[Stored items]
*-*-*

/-- R106's R and f, the number shown being R * 10^(-f); none is FALLBACK. `w` is MAX_SIG. -/
noncomputable def fixedShown (w : Nat) (a : ℝ) (fmax : Nat) : Option (Nat × Nat) :=
  let k := max (Int.log 10 a + 1) 1
  if (w : Int) < k then none
  else
    let f := min fmax (w - k.toNat)
    let r := (rhuReal a f).toNat
    let l := (decRef (r / 10 ^ f)).length
    if r = 0 then none
    else if l + f ≤ w then some (r, f)
    else if w < l then none
    else some ((rhuReal a ((w - l : Nat) : Int)).toNat, w - l)

/-- GROUP(ip, sep) (R109): `sep` before each digit that has a multiple of three digits from itself to the right end,
but for the first digit. -/
def groupRef (ip : Text) (sep : Byte) : Text :=
  (List.range ip.length).flatMap fun i =>
    if i ≠ 0 ∧ (ip.length - i) % 3 = 0 then [sep, ip.getD i 0] else [ip.getD i 0]

/-- The text FIXED returns for its R and f (R106). -/
def fixedRef (r f : Nat) (grp : Bool) (radix sep : Byte) (strip : Bool) : Text :=
  let ip := decRef (r / 10 ^ f)
  let d := decRef (r % 10 ^ f)
  let frac := if f = 0 then [] else List.replicate (f - d.length) 0x30#8 ++ d
  (if grp then groupRef ip sep else ip) ++ fractionRef radix (stripRef strip frac)

/-- ZERO_STR(MODE, d, m, radix) (R103). -/
def zeroRef (w : Nat) (mode : Mode) (d m : Nat) (radix : Byte) : Text :=
  match mode with
  | .fix => 0x30#8 :: fractionRef radix (List.replicate (min d (w - 1)) 0x30#8)
  | .sci => 0x30#8 :: fractionRef radix (List.replicate (m - 1) 0x30#8) ++ [0x45#8, 0x30#8]
  | .eng => 0x30#8 :: fractionRef radix (List.replicate (m - 1) 0x30#8) ++ [0x45#8, 0x30#8]
  | .all => [0x30#8]

/-- The text of the magnitude `a` in a mode, with the fallback of R107 (R97). -/
noncomputable def magnitudeRef (w : Nat) (mode : Mode) (d m : Nat) (a : ℝ) (grp : Bool) (radix sep : Byte) : Text :=
  match mode with
  | .fix =>
    match fixedShown w a d with
    | some (r, f) => fixedRef r f grp radix sep false
    | none => sciRef a m radix false
  | .sci => sciRef a m radix false
  | .eng => engRef a m radix
  | .all =>
    match fixedShown w a w with
    | some (r, f) => fixedRef r f grp radix sep true
    | none => sciRef a w radix true

/-- R97's text of V[RA] before truncation: "NaN", "Inf", "-Inf" (R102), ZERO_STR, or the sign and the text of
`a = |val(x)|`, with d and m of R99 and the separators of R100. -/
noncomputable def formatRef (c : Params) (p : Prec) (x : VReg) (mode : Mode) (dig : BitVec 4) (grp : Bool)
    (loc : Loc) : Text :=
  let n := groupCount c p
  let d := min dig.toNat c.maxSig
  let m := max d 1
  let radix := if loc = .point then 0x2E#8 else 0x2C#8
  let sep := if loc = .point then 0x2C#8 else 0x2E#8
  if x.isNaN then [0x4E#8, 0x61#8, 0x4E#8]
  else if x.isInf then (if x.neg then [0x2D#8] else []) ++ [0x49#8, 0x6E#8, 0x66#8]
  else if x.isZero n then zeroRef c.maxSig mode d m radix
  else (if x.neg then [0x2D#8] else []) ++ magnitudeRef c.maxSig mode d m |x.val n| grp radix sep

/-- The magnitude SCI and ENG display: M * 10^(X - (m - 1)) (R104, R105). -/
noncomputable def sciDisplayed (a : ℝ) (m : Nat) : ℝ :=
  ((sciShown a m).1 : ℝ) * (10 : ℝ) ^ ((sciShown a m).2 - ((m : Int) - 1))

/-- The magnitude a mode displays for `a`: R * 10^(-f) where FIXED gives a text, and SCI's where it falls back. -/
noncomputable def magnitudeDisplayed (w : Nat) (mode : Mode) (d m : Nat) (a : ℝ) : ℝ :=
  match mode with
  | .fix =>
    match fixedShown w a d with
    | some (r, f) => (r : ℝ) * (10 : ℝ) ^ (-(f : Int))
    | none => sciDisplayed a m
  | .sci => sciDisplayed a m
  | .eng => sciDisplayed a m
  | .all =>
    match fixedShown w a w with
    | some (r, f) => (r : ℝ) * (10 : ℝ) ^ (-(f : Int))
    | none => sciDisplayed a w

/-- The displayed decimal of a finite value (R111): 0 for zero, else the displayed magnitude with the sign of x. -/
noncomputable def displayedValue (c : Params) (p : Prec) (x : VReg) (mode : Mode) (dig : BitVec 4) : ℝ :=
  let n := groupCount c p
  let d := min dig.toNat c.maxSig
  if x.isZero n then 0 else signFactor x.neg * magnitudeDisplayed c.maxSig mode d (max d 1) |x.val n|

/-! ## The grammar of a NUMBER (R113, R114) -/

/-- SIGN? : nothing or `+` (positive), or `-` (negative). -/
def SignOf (t : Text) (neg : Bool) : Prop :=
  (t = [] ∧ neg = false) ∨ (t = [chPlus] ∧ neg = false) ∨ (t = [chMinus] ∧ neg = true)

/-- DIGIT* with its digit values. -/
def DigitsOf (t : Text) (ds : List Nat) : Prop := (∀ b ∈ t, isDigit b = true) ∧ ds = t.map digitVal

/-- (SEP? DIGIT)* with its digit values. -/
inductive IntTailOf (sep : Byte) : Text → List Nat → Prop
  | nil : IntTailOf sep [] []
  | digit (b : Byte) (t : Text) (ds : List Nat) :
      isDigit b = true → IntTailOf sep t ds → IntTailOf sep (b :: t) (digitVal b :: ds)
  | sepDigit (b : Byte) (t : Text) (ds : List Nat) :
      isDigit b = true → IntTailOf sep t ds → IntTailOf sep (sep :: b :: t) (digitVal b :: ds)

/-- INTPART := DIGIT (SEP? DIGIT)*. -/
def IntPartOf (sep : Byte) (t : Text) (ds : List Nat) : Prop :=
  ∃ b u es, t = b :: u ∧ isDigit b = true ∧ IntTailOf sep u es ∧ ds = digitVal b :: es

/-- MANTISSA := INTPART (RADIX DIGIT*)? | RADIX DIGIT+. -/
def MantissaOf (radix sep : Byte) (t : Text) (ints fracs : List Nat) : Prop :=
  (IntPartOf sep t ints ∧ fracs = []) ∨
  (∃ u v, t = u ++ radix :: v ∧ IntPartOf sep u ints ∧ DigitsOf v fracs) ∨
  (∃ v, t = radix :: v ∧ v ≠ [] ∧ DigitsOf v fracs ∧ ints = [])

/-- EXPONENT? with its signed value, 0 where there is none. -/
def ExponentOf (t : Text) (x : Int) : Prop :=
  (t = [] ∧ x = 0) ∨
  (∃ b s v neg ds, t = b :: (s ++ v) ∧ (b = chE ∨ b = chLowerE) ∧ SignOf s neg ∧ DigitsOf v ds ∧ ds ≠ [] ∧
    x = if neg then -(fromDigits ds : Int) else (fromDigits ds : Int))

/-- NUMBER := SIGN? MANTISSA EXPONENT? , the whole text, with its parts. -/
def NumberOf (radix sep : Byte) (t : Text) (q : NumberParts) : Prop :=
  ∃ s m e, t = s ++ m ++ e ∧ SignOf s q.neg ∧ MantissaOf radix sep m q.ints q.fracs ∧ ExponentOf e q.exp

/-- The exact real a NUMBER denotes: `(-1)^s * m * 10^(x - length(F))` (R116). -/
noncomputable def NumberParts.value (q : NumberParts) : ℝ :=
  signFactor q.neg * (fromDigits (q.ints ++ q.fracs) : ℝ) * (10 : ℝ) ^ (q.exp - (q.fracs.length : Int))

/-! ## What a command leaves unchanged (R12, R38) -/

/-- Everything but the value registers and STATUS is unchanged; TBUF byte by byte. -/
structure SameRest (s t : State) : Prop where
  cfg : t.cfg = s.cfg
  intin : t.intin = s.intin
  bytes : ∀ a, t.readByte a = s.readByte a
  pending : t.pending = s.pending
  rdata : t.rdata = s.rdata

/-- `t` is `s` with V[rd] and STATUS.OUTCOME written by a result and nothing else changed (R38, R69). -/
structure WritesResult (s t : State) (rd : RegId) (r : Result) : Prop where
  value : t.getV rd = r.1
  others : ∀ k, k ≠ rd → t.getV k = s.getV k
  status : t.status = { s.status with outcome := r.2 }
  rest : SameRest s t

/-- `t` is `s` with STATUS as given and nothing else changed. -/
structure WritesStatus (s t : State) (st : Status) : Prop where
  regs : ∀ k, t.getV k = s.getV k
  status : t.status = st
  rest : SameRest s t

/-- `t` is `s` with TBUF[0..L-1] and STATUS.LEN written by a text and nothing else changed (R38, R97, R98). -/
structure WritesText (s t : State) (text : Text) : Prop where
  regs : ∀ k, t.getV k = s.getV k
  status : t.status = { s.status with len := BitVec.ofNat 8 text.length }
  written : ∀ i (h : i < text.length), t.readByte i = text[i]
  others : ∀ a, text.length ≤ a → t.readByte a = s.readByte a
  cfg : t.cfg = s.cfg
  intin : t.intin = s.intin
  pending : t.pending = s.pending
  rdata : t.rdata = s.rdata

end Sys2Proof.Machine
end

*-*-*

Work instruction
Every line in the records above with the string "others" in it should be shown.

Response
  others : ∀ k, k ≠ rd → t.getV k = s.getV k
  others : ∀ a, text.length ≤ a → t.readByte a = s.readByte a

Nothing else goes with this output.